In the definition of isotropic and Lagrangian submanifolds of a symplectic manifold, it seems that there are two equivalent definitions.
The symplectic two-form annihilates tangent vectors (denoted $T_i$) of the submanifold $\gamma$, i.e., \begin{equation} \omega(T_1,T_2)=0. \end{equation}
The restriction of the two-form to the submanifold, $\gamma$ vanishes. \begin{equation} \omega|_{\gamma}=0. \end{equation}
Why are these two definitions equivalent, and does such an equivalence hold for any two-form?

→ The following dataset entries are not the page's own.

-- ==== Sys2Proof/Laws/State.lean ====
section
/-! SUPPORT. What each named update of the block leaves in each of its parts, every one true by definition. -/

namespace Sys2Proof.Machine

variable (b : Block)

@[simp] theorem Block.mTsu_tsu (f : Tsu → Tsu) : (b.mTsu f).tsu = f b.tsu := rfl
@[simp] theorem Block.mTsu_dist (f : Tsu → Tsu) : (b.mTsu f).dist = b.dist := rfl
@[simp] theorem Block.mTsu_out (f : Tsu → Tsu) : (b.mTsu f).out = b.out := rfl
@[simp] theorem Block.mTsu_free (f : Tsu → Tsu) : (b.mTsu f).free = b.free := rfl

@[simp] theorem Block.mBar_tsu (f : BarSt → BarSt) : (b.mBar f).tsu = { b.tsu with bar := f b.tsu.bar } := rfl
@[simp] theorem Block.mBar_dist (f : BarSt → BarSt) : (b.mBar f).dist = b.dist := rfl
@[simp] theorem Block.mBar_out (f : BarSt → BarSt) : (b.mBar f).out = b.out := rfl
@[simp] theorem Block.mBar_free (f : BarSt → BarSt) : (b.mBar f).free = b.free := rfl

@[simp] theorem Block.mBoot_tsu (f : Boot → Boot) : (b.mBoot f).tsu = { b.tsu with boot := f b.tsu.boot } := rfl
@[simp] theorem Block.mBoot_dist (f : Boot → Boot) : (b.mBoot f).dist = b.dist := rfl
@[simp] theorem Block.mBoot_out (f : Boot → Boot) : (b.mBoot f).out = b.out := rfl
@[simp] theorem Block.mBoot_free (f : Boot → Boot) : (b.mBoot f).free = b.free := rfl

@[simp] theorem Block.mColl_tsu (f : Coll → Coll) : (b.mColl f).tsu = { b.tsu with coll := f b.tsu.coll } := rfl
@[simp] theorem Block.mColl_dist (f : Coll → Coll) : (b.mColl f).dist = b.dist := rfl
@[simp] theorem Block.mColl_out (f : Coll → Coll) : (b.mColl f).out = b.out := rfl
@[simp] theorem Block.mColl_free (f : Coll → Coll) : (b.mColl f).free = b.free := rfl

@[simp] theorem Block.mCtx_tsu (c : Nat) (f : Ctx → Ctx) : (b.mCtx c f).tsu = { b.tsu with ctxs := smMod {} b.tsu.ctxs c f } := rfl
@[simp] theorem Block.mCtx_dist (c : Nat) (f : Ctx → Ctx) : (b.mCtx c f).dist = b.dist := rfl
@[simp] theorem Block.mCtx_out (c : Nat) (f : Ctx → Ctx) : (b.mCtx c f).out = b.out := rfl
@[simp] theorem Block.mCtx_free (c : Nat) (f : Ctx → Ctx) : (b.mCtx c f).free = b.free := rfl

@[simp] theorem Block.mCtxReg_tsu (c : Nat) (f : CtxReg → CtxReg) : (b.mCtxReg c f).tsu = { b.tsu with ctxs := smMod {} b.tsu.ctxs c fun x => { x with reg := f x.reg } } := rfl
@[simp] theorem Block.mCtxReg_dist (c : Nat) (f : CtxReg → CtxReg) : (b.mCtxReg c f).dist = b.dist := rfl
@[simp] theorem Block.mCtxReg_out (c : Nat) (f : CtxReg → CtxReg) : (b.mCtxReg c f).out = b.out := rfl
@[simp] theorem Block.mCtxReg_free (c : Nat) (f : CtxReg → CtxReg) : (b.mCtxReg c f).free = b.free := rfl

@[simp] theorem Block.mCtxRun_tsu (c : Nat) (f : CtxRun → CtxRun) : (b.mCtxRun c f).tsu = { b.tsu with ctxs := smMod {} b.tsu.ctxs c fun x => { x with run := f x.run } } := rfl
@[simp] theorem Block.mCtxRun_dist (c : Nat) (f : CtxRun → CtxRun) : (b.mCtxRun c f).dist = b.dist := rfl
@[simp] theorem Block.mCtxRun_out (c : Nat) (f : CtxRun → CtxRun) : (b.mCtxRun c f).out = b.out := rfl
@[simp] theorem Block.mCtxRun_free (c : Nat) (f : CtxRun → CtxRun) : (b.mCtxRun c f).free = b.free := rfl

@[simp] theorem Block.mDbg_tsu (f : Dbg → Dbg) : (b.mDbg f).tsu = { b.tsu with dbg := f b.tsu.dbg } := rfl
@[simp] theorem Block.mDbg_dist (f : Dbg → Dbg) : (b.mDbg f).dist = b.dist := rfl
@[simp] theorem Block.mDbg_out (f : Dbg → Dbg) : (b.mDbg f).out = b.out := rfl
@[simp] theorem Block.mDbg_free (f : Dbg → Dbg) : (b.mDbg f).free = b.free := rfl

@[simp] theorem Block.mDm_tsu (f : Dm → Dm) : (b.mDm f).tsu = { b.tsu with dm := f b.tsu.dm } := rfl
@[simp] theorem Block.mDm_dist (f : Dm → Dm) : (b.mDm f).dist = b.dist := rfl
@[simp] theorem Block.mDm_out (f : Dm → Dm) : (b.mDm f).out = b.out := rfl
@[simp] theorem Block.mDm_free (f : Dm → Dm) : (b.mDm f).free = b.free := rfl

@[simp] theorem Block.mGen_tsu (f : Gen → Gen) : (b.mGen f).tsu = { b.tsu with gen := f b.tsu.gen } := rfl
@[simp] theorem Block.mGen_dist (f : Gen → Gen) : (b.mGen f).dist = b.dist := rfl
@[simp] theorem Block.mGen_out (f : Gen → Gen) : (b.mGen f).out = b.out := rfl
@[simp] theorem Block.mGen_free (f : Gen → Gen) : (b.mGen f).free = b.free := rfl

@[simp] theorem Block.mGnt_tsu (f : Gnt → Gnt) : (b.mGnt f).tsu = { b.tsu with gnt := f b.tsu.gnt } := rfl
@[simp] theorem Block.mGnt_dist (f : Gnt → Gnt) : (b.mGnt f).dist = b.dist := rfl
@[simp] theorem Block.mGnt_out (f : Gnt → Gnt) : (b.mGnt f).out = b.out := rfl
@[simp] theorem Block.mGnt_free (f : Gnt → Gnt) : (b.mGnt f).free = b.free := rfl

@[simp] theorem Block.mHall_tsu (f : HallReq → HallReq) : (b.mHall f).tsu = { b.tsu with hall := f b.tsu.hall } := rfl
@[simp] theorem Block.mHall_dist (f : HallReq → HallReq) : (b.mHall f).dist = b.dist := rfl
@[simp] theorem Block.mHall_out (f : HallReq → HallReq) : (b.mHall f).out = b.out := rfl
@[simp] theorem Block.mHall_free (f : HallReq → HallReq) : (b.mHall f).free = b.free := rfl

@[simp] theorem Block.mLctl_tsu (f : LaunchCtl → LaunchCtl) : (b.mLctl f).tsu = { b.tsu with lctl := f b.tsu.lctl } := rfl
@[simp] theorem Block.mLctl_dist (f : LaunchCtl → LaunchCtl) : (b.mLctl f).dist = b.dist := rfl
@[simp] theorem Block.mLctl_out (f : LaunchCtl → LaunchCtl) : (b.mLctl f).out = b.out := rfl
@[simp] theorem Block.mLctl_free (f : LaunchCtl → LaunchCtl) : (b.mLctl f).free = b.free := rfl

@[simp] theorem Block.mPwr_tsu (f : Pwr → Pwr) : (b.mPwr f).tsu = { b.tsu with pwr := f b.tsu.pwr } := rfl
@[simp] theorem Block.mPwr_dist (f : Pwr → Pwr) : (b.mPwr f).dist = b.dist := rfl
@[simp] theorem Block.mPwr_out (f : Pwr → Pwr) : (b.mPwr f).out = b.out := rfl
@[simp] theorem Block.mPwr_free (f : Pwr → Pwr) : (b.mPwr f).free = b.free := rfl

@[simp] theorem Block.mSpine_tsu (f : Spine → Spine) : (b.mSpine f).tsu = { b.tsu with spine := f b.tsu.spine } := rfl
@[simp] theorem Block.mSpine_dist (f : Spine → Spine) : (b.mSpine f).dist = b.dist := rfl
@[simp] theorem Block.mSpine_out (f : Spine → Spine) : (b.mSpine f).out = b.out := rfl
@[simp] theorem Block.mSpine_free (f : Spine → Spine) : (b.mSpine f).free = b.free := rfl

@[simp] theorem Block.mStr_tsu (f : Str → Str) : (b.mStr f).tsu = { b.tsu with str := f b.tsu.str } := rfl
@[simp] theorem Block.mStr_dist (f : Str → Str) : (b.mStr f).dist = b.dist := rfl
@[simp] theorem Block.mStr_out (f : Str → Str) : (b.mStr f).out = b.out := rfl
@[simp] theorem Block.mStr_free (f : Str → Str) : (b.mStr f).free = b.free := rfl

@[simp] theorem Block.mTimers_tsu (f : Timers → Timers) : (b.mTimers f).tsu = { b.tsu with timers := f b.tsu.timers } := rfl
@[simp] theorem Block.mTimers_dist (f : Timers → Timers) : (b.mTimers f).dist = b.dist := rfl
@[simp] theorem Block.mTimers_out (f : Timers → Timers) : (b.mTimers f).out = b.out := rfl
@[simp] theorem Block.mTimers_free (f : Timers → Timers) : (b.mTimers f).free = b.free := rfl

The equivalence of these two properties has nothing to do with symplectic geometry.
Suppose $S$ is a submanifold of a manifold $M$, and let $i_S : S \to M$ be the inclusion. Then for any differential $k$-form $\alpha$ on $M$, the restriction of $\alpha$ to $S$, denoted $\alpha|_S$, is the by definition the $k$-form on $S$ given by $\alpha|_S := i_S^*\alpha$. Acting on vector fields $X_1, \dots, X_k$ on $S$, we have
$$(\alpha|_S)(X_1, \dots, X_k) = (i_S^*\alpha)(X_1, \dots, X_k) = \alpha((i_S)_*X_1, \dots, (i_S)_*X_k).$$
Note that $(i_S)_* = i_{TS}$ where $i_{TS} : TS \to TM$ is the inclusion map. So by identifying $X_j$ with its image in $TM$, we see that
$$(\alpha|_S)(X_1, \dots, X_k) = \alpha(X_1, \dots, X_k).$$
It follows that $\alpha|_S = 0$ if and only if $\alpha(X_1, \dots, X_k) = 0$ for all vector fields $X_1, \dots, X_k$ on $S$.